● WHAT YOU SHOULD DO
Without any alteration, retype the records that appear below.
--- DATA FOR ANALYSIS Enclosed Below ---
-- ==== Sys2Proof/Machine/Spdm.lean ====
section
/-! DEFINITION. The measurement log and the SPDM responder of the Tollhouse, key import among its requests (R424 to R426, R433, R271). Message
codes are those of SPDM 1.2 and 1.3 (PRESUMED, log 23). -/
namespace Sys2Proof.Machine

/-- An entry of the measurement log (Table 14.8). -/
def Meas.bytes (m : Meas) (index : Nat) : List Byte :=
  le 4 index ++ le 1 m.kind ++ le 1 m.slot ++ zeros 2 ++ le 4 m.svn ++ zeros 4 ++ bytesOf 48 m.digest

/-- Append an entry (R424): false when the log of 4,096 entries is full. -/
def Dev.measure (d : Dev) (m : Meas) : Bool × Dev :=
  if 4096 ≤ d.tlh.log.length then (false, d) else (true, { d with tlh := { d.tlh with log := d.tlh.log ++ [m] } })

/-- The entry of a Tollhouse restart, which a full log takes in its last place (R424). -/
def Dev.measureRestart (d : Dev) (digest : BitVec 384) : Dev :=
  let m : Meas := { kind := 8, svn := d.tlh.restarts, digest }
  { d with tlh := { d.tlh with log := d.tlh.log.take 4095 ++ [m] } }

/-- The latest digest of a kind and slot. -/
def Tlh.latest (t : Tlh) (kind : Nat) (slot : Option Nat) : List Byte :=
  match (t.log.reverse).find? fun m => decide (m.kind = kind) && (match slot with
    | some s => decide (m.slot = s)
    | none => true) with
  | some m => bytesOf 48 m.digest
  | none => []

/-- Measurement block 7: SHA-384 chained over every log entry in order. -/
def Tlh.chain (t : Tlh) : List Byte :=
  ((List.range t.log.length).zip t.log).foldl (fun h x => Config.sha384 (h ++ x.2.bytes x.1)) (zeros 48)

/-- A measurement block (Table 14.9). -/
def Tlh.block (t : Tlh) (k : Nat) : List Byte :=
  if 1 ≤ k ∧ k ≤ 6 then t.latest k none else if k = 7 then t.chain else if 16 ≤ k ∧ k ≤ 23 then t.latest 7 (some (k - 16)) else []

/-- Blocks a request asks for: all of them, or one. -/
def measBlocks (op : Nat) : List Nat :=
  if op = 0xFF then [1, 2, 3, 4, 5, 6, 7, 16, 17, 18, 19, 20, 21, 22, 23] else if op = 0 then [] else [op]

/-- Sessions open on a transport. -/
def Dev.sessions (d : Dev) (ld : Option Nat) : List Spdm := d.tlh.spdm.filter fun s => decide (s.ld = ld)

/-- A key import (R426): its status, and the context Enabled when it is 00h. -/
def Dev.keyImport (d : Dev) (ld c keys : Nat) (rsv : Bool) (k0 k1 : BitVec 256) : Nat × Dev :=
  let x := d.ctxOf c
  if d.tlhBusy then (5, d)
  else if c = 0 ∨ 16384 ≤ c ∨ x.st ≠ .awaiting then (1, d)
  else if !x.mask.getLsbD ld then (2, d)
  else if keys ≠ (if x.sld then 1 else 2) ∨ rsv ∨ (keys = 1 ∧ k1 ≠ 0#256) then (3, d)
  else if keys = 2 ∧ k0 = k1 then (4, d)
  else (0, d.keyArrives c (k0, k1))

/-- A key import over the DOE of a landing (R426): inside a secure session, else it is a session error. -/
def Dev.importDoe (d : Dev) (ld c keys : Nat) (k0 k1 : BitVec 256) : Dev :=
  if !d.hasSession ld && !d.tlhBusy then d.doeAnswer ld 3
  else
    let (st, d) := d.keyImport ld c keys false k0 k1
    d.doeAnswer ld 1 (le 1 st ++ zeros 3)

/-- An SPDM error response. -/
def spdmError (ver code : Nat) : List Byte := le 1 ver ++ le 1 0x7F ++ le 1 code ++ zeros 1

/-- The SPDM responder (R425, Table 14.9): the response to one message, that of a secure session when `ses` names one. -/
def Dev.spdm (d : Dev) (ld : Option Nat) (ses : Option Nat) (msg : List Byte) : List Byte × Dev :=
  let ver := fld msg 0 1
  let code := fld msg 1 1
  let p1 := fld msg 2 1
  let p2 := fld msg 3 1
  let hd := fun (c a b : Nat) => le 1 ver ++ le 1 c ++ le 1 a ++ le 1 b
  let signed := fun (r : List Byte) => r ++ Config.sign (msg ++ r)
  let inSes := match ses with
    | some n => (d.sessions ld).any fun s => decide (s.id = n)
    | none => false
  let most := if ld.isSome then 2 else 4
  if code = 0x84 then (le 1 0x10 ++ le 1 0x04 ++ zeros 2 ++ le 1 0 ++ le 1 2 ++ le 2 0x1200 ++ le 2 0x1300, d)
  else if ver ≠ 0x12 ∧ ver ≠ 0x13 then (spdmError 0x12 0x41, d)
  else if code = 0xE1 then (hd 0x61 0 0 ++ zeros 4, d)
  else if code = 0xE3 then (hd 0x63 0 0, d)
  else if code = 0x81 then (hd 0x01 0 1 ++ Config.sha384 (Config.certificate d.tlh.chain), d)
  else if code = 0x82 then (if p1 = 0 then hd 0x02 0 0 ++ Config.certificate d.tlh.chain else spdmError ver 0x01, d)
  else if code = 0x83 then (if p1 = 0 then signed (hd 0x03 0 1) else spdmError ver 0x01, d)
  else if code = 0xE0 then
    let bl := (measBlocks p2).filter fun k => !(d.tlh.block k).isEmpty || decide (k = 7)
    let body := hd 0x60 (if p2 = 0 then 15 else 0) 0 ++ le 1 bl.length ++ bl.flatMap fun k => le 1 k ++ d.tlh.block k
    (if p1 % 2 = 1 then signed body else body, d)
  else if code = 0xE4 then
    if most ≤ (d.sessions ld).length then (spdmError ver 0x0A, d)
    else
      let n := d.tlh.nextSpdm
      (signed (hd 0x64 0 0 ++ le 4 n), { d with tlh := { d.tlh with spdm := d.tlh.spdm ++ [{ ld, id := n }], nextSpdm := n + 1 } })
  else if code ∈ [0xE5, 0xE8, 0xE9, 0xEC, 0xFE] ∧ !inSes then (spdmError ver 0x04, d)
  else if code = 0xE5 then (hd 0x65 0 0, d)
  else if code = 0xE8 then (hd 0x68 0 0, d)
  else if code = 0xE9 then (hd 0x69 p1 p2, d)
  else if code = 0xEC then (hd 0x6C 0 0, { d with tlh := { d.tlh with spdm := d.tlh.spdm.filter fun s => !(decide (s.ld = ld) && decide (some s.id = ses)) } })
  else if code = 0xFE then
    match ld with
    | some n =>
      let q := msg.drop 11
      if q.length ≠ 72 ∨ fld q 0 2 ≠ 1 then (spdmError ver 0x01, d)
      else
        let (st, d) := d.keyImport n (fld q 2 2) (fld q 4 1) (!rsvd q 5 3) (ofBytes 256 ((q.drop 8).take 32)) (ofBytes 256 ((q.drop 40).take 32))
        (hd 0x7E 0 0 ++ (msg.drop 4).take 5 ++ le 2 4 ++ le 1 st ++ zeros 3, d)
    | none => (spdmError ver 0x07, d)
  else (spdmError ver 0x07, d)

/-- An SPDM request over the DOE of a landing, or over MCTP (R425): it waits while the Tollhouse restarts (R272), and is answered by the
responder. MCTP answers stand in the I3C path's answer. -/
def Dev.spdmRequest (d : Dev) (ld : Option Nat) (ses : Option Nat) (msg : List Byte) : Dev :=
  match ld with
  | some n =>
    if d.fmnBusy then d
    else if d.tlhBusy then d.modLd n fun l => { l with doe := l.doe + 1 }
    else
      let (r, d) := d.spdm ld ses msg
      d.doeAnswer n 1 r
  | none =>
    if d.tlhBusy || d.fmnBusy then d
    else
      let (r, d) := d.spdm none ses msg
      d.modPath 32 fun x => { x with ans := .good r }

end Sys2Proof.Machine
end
--- End of Enclosed DATA FOR ANALYSIS ---
● WRITTEN RESPONSE
-- ==== Sys2Proof/Machine/Spdm.lean ====
section
/-! DEFINITION. The measurement log and the SPDM responder of the Tollhouse, key import among its requests (R424 to R426, R433, R271). Message
codes are those of SPDM 1.2 and 1.3 (PRESUMED, log 23). -/
namespace Sys2Proof.Machine

/-- An entry of the measurement log (Table 14.8). -/
def Meas.bytes (m : Meas) (index : Nat) : List Byte :=
  le 4 index ++ le 1 m.kind ++ le 1 m.slot ++ zeros 2 ++ le 4 m.svn ++ zeros 4 ++ bytesOf 48 m.digest

/-- Append an entry (R424): false when the log of 4,096 entries is full. -/
def Dev.measure (d : Dev) (m : Meas) : Bool × Dev :=
  if 4096 ≤ d.tlh.log.length then (false, d) else (true, { d with tlh := { d.tlh with log := d.tlh.log ++ [m] } })

/-- The entry of a Tollhouse restart, which a full log takes in its last place (R424). -/
def Dev.measureRestart (d : Dev) (digest : BitVec 384) : Dev :=
  let m : Meas := { kind := 8, svn := d.tlh.restarts, digest }
  { d with tlh := { d.tlh with log := d.tlh.log.take 4095 ++ [m] } }

/-- The latest digest of a kind and slot. -/
def Tlh.latest (t : Tlh) (kind : Nat) (slot : Option Nat) : List Byte :=
  match (t.log.reverse).find? fun m => decide (m.kind = kind) && (match slot with
    | some s => decide (m.slot = s)
    | none => true) with
  | some m => bytesOf 48 m.digest
  | none => []

/-- Measurement block 7: SHA-384 chained over every log entry in order. -/
def Tlh.chain (t : Tlh) : List Byte :=
  ((List.range t.log.length).zip t.log).foldl (fun h x => Config.sha384 (h ++ x.2.bytes x.1)) (zeros 48)

/-- A measurement block (Table 14.9). -/
def Tlh.block (t : Tlh) (k : Nat) : List Byte :=
  if 1 ≤ k ∧ k ≤ 6 then t.latest k none else if k = 7 then t.chain else if 16 ≤ k ∧ k ≤ 23 then t.latest 7 (some (k - 16)) else []

/-- Blocks a request asks for: all of them, or one. -/
def measBlocks (op : Nat) : List Nat :=
  if op = 0xFF then [1, 2, 3, 4, 5, 6, 7, 16, 17, 18, 19, 20, 21, 22, 23] else if op = 0 then [] else [op]

/-- Sessions open on a transport. -/
def Dev.sessions (d : Dev) (ld : Option Nat) : List Spdm := d.tlh.spdm.filter fun s => decide (s.ld = ld)

/-- A key import (R426): its status, and the context Enabled when it is 00h. -/
def Dev.keyImport (d : Dev) (ld c keys : Nat) (rsv : Bool) (k0 k1 : BitVec 256) : Nat × Dev :=
  let x := d.ctxOf c
  if d.tlhBusy then (5, d)
  else if c = 0 ∨ 16384 ≤ c ∨ x.st ≠ .awaiting then (1, d)
  else if !x.mask.getLsbD ld then (2, d)
  else if keys ≠ (if x.sld then 1 else 2) ∨ rsv ∨ (keys = 1 ∧ k1 ≠ 0#256) then (3, d)
  else if keys = 2 ∧ k0 = k1 then (4, d)
  else (0, d.keyArrives c (k0, k1))

/-- A key import over the DOE of a landing (R426): inside a secure session, else it is a session error. -/
def Dev.importDoe (d : Dev) (ld c keys : Nat) (k0 k1 : BitVec 256) : Dev :=
  if !d.hasSession ld && !d.tlhBusy then d.doeAnswer ld 3
  else
    let (st, d) := d.keyImport ld c keys false k0 k1
    d.doeAnswer ld 1 (le 1 st ++ zeros 3)

/-- An SPDM error response. -/
def spdmError (ver code : Nat) : List Byte := le 1 ver ++ le 1 0x7F ++ le 1 code ++ zeros 1

/-- The SPDM responder (R425, Table 14.9): the response to one message, that of a secure session when `ses` names one. -/
def Dev.spdm (d : Dev) (ld : Option Nat) (ses : Option Nat) (msg : List Byte) : List Byte × Dev :=
  let ver := fld msg 0 1
  let code := fld msg 1 1
  let p1 := fld msg 2 1
  let p2 := fld msg 3 1
  let hd := fun (c a b : Nat) => le 1 ver ++ le 1 c ++ le 1 a ++ le 1 b
  let signed := fun (r : List Byte) => r ++ Config.sign (msg ++ r)
  let inSes := match ses with
    | some n => (d.sessions ld).any fun s => decide (s.id = n)
    | none => false
  let most := if ld.isSome then 2 else 4
  if code = 0x84 then (le 1 0x10 ++ le 1 0x04 ++ zeros 2 ++ le 1 0 ++ le 1 2 ++ le 2 0x1200 ++ le 2 0x1300, d)
  else if ver ≠ 0x12 ∧ ver ≠ 0x13 then (spdmError 0x12 0x41, d)
  else if code = 0xE1 then (hd 0x61 0 0 ++ zeros 4, d)
  else if code = 0xE3 then (hd 0x63 0 0, d)
  else if code = 0x81 then (hd 0x01 0 1 ++ Config.sha384 (Config.certificate d.tlh.chain), d)
  else if code = 0x82 then (if p1 = 0 then hd 0x02 0 0 ++ Config.certificate d.tlh.chain else spdmError ver 0x01, d)
  else if code = 0x83 then (if p1 = 0 then signed (hd 0x03 0 1) else spdmError ver 0x01, d)
  else if code = 0xE0 then
    let bl := (measBlocks p2).filter fun k => !(d.tlh.block k).isEmpty || decide (k = 7)
    let body := hd 0x60 (if p2 = 0 then 15 else 0) 0 ++ le 1 bl.length ++ bl.flatMap fun k => le 1 k ++ d.tlh.block k
    (if p1 % 2 = 1 then signed body else body, d)
  else if code = 0xE4 then
    if most ≤ (d.sessions ld).length then (spdmError ver 0x0A, d)
    else
      let n := d.tlh.nextSpdm
      (signed (hd 0x64 0 0 ++ le 4 n), { d with tlh := { d.tlh with spdm := d.tlh.spdm ++ [{ ld, id := n }], nextSpdm := n + 1 } })
  else if code ∈ [0xE5, 0xE8, 0xE9, 0xEC, 0xFE] ∧ !inSes then (spdmError ver 0x04, d)
  else if code = 0xE5 then (hd 0x65 0 0, d)
  else if code = 0xE8 then (hd 0x68 0 0, d)
  else if code = 0xE9 then (hd 0x69 p1 p2, d)
  else if code = 0xEC then (hd 0x6C 0 0, { d with tlh := { d.tlh with spdm := d.tlh.spdm.filter fun s => !(decide (s.ld = ld) && decide (some s.id = ses)) } })
  else if code = 0xFE then
    match ld with
    | some n =>
      let q := msg.drop 11
      if q.length ≠ 72 ∨ fld q 0 2 ≠ 1 then (spdmError ver 0x01, d)
      else
        let (st, d) := d.keyImport n (fld q 2 2) (fld q 4 1) (!rsvd q 5 3) (ofBytes 256 ((q.drop 8).take 32)) (ofBytes 256 ((q.drop 40).take 32))
        (hd 0x7E 0 0 ++ (msg.drop 4).take 5 ++ le 2 4 ++ le 1 st ++ zeros 3, d)
    | none => (spdmError ver 0x07, d)
  else (spdmError ver 0x07, d)

/-- An SPDM request over the DOE of a landing, or over MCTP (R425): it waits while the Tollhouse restarts (R272), and is answered by the
responder. MCTP answers stand in the I3C path's answer. -/
def Dev.spdmRequest (d : Dev) (ld : Option Nat) (ses : Option Nat) (msg : List Byte) : Dev :=
  match ld with
  | some n =>
    if d.fmnBusy then d
    else if d.tlhBusy then d.modLd n fun l => { l with doe := l.doe + 1 }
    else
      let (r, d) := d.spdm ld ses msg
      d.doeAnswer n 1 r
  | none =>
    if d.tlhBusy || d.fmnBusy then d
    else
      let (r, d) := d.spdm none ses msg
      d.modPath 32 fun x => { x with ans := .good r }

end Sys2Proof.Machine
end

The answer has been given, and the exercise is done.